• [What you need to do]
Only one stretch of the records below should be repeated. It starts with the line containing "complete (.addEvIb p" and goes on through the line containing "def execSbbEvIz (p", exactly as written.

Saved entries
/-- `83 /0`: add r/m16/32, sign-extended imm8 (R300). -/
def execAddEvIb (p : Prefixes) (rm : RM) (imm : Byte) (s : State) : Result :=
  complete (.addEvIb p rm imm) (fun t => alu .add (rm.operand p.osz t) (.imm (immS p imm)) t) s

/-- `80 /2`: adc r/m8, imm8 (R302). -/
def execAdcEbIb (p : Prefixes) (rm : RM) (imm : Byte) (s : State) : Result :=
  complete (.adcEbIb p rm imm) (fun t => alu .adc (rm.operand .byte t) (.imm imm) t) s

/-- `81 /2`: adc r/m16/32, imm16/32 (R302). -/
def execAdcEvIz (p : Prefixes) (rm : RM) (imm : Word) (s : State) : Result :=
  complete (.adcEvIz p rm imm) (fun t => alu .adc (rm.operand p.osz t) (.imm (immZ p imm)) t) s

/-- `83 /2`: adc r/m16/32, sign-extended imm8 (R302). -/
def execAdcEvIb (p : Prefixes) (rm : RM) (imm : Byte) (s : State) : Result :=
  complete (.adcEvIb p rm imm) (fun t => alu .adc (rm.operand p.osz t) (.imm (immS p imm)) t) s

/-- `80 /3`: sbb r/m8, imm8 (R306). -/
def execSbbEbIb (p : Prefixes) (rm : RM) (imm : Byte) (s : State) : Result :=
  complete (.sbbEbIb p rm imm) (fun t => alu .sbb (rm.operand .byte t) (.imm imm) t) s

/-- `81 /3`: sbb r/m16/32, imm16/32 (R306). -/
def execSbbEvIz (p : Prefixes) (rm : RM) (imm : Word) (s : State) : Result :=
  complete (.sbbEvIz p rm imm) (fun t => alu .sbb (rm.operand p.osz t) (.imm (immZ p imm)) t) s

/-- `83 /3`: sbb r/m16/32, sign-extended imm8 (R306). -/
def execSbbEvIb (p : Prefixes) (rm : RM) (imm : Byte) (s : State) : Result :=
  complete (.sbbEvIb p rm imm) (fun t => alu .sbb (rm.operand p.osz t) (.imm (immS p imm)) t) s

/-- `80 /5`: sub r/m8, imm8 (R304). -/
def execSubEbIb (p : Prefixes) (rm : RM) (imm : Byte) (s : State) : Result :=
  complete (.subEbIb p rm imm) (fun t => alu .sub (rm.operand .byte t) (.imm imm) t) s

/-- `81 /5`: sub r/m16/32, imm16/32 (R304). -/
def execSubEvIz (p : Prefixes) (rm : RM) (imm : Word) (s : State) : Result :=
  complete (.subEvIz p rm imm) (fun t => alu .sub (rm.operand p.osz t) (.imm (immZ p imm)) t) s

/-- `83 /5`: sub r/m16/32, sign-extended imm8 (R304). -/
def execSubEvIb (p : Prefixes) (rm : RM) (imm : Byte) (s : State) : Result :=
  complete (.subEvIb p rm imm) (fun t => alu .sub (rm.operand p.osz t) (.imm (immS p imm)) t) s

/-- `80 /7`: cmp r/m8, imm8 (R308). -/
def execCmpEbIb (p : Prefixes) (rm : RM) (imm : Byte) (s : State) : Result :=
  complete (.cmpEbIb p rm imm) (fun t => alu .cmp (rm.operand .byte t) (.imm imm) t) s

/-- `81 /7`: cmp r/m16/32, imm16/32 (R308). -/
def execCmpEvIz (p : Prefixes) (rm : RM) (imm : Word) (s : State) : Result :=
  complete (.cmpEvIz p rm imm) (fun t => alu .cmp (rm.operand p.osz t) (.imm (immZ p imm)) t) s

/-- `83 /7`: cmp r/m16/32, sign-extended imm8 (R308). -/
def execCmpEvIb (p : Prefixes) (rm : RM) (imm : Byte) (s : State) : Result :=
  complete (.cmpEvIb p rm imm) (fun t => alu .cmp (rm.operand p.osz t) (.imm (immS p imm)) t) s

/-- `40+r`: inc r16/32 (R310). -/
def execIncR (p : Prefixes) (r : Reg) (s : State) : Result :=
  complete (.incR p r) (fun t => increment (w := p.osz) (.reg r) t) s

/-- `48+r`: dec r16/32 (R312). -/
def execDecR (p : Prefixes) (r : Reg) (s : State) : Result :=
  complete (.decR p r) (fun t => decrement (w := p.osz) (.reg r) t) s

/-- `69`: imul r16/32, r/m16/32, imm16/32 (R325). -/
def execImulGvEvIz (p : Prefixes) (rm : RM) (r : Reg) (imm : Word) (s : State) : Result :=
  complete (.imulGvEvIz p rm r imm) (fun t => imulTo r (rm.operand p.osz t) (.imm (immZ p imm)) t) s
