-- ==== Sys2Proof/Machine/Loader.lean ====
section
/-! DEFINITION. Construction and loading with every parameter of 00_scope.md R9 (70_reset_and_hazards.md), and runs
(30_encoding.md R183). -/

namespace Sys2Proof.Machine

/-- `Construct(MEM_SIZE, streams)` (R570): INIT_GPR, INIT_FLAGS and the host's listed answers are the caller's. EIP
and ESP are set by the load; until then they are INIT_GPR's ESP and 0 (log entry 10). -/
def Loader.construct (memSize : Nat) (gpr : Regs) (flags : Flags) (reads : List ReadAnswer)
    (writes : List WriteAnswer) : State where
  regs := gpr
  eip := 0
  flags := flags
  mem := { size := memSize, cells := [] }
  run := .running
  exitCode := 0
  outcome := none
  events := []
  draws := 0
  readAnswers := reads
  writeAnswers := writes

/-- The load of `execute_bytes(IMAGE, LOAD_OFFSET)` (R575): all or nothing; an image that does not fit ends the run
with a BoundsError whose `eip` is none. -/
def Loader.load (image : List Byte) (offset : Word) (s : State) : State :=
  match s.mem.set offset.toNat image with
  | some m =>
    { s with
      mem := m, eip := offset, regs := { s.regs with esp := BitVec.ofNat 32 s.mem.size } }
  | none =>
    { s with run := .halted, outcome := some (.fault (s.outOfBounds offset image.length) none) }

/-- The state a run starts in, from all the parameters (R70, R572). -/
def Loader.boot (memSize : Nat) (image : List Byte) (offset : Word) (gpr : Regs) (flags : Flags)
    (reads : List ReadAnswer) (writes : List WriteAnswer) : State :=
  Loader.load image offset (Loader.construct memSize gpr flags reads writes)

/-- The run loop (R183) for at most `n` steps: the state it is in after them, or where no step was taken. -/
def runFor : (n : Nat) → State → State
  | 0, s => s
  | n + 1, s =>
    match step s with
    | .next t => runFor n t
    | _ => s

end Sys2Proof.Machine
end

• [Written response]
  complete (.addEvIb p rm imm) (fun t => alu .add (rm.operand p.osz t) (.imm (immS p imm)) t) s

/-- `80 /2`: adc r/m8, imm8 (R302). -/
def execAdcEbIb (p : Prefixes) (rm : RM) (imm : Byte) (s : State) : Result :=
  complete (.adcEbIb p rm imm) (fun t => alu .adc (rm.operand .byte t) (.imm imm) t) s

/-- `81 /2`: adc r/m16/32, imm16/32 (R302). -/
def execAdcEvIz (p : Prefixes) (rm : RM) (imm : Word) (s : State) : Result :=
  complete (.adcEvIz p rm imm) (fun t => alu .adc (rm.operand p.osz t) (.imm (immZ p imm)) t) s

/-- `83 /2`: adc r/m16/32, sign-extended imm8 (R302). -/
def execAdcEvIb (p : Prefixes) (rm : RM) (imm : Byte) (s : State) : Result :=
  complete (.adcEvIb p rm imm) (fun t => alu .adc (rm.operand p.osz t) (.imm (immS p imm)) t) s

/-- `80 /3`: sbb r/m8, imm8 (R306). -/
def execSbbEbIb (p : Prefixes) (rm : RM) (imm : Byte) (s : State) : Result :=
  complete (.sbbEbIb p rm imm) (fun t => alu .sbb (rm.operand .byte t) (.imm imm) t) s

/-- `81 /3`: sbb r/m16/32, imm16/32 (R306). -/
def execSbbEvIz (p : Prefixes) (rm : RM) (imm : Word) (s : State) : Result :=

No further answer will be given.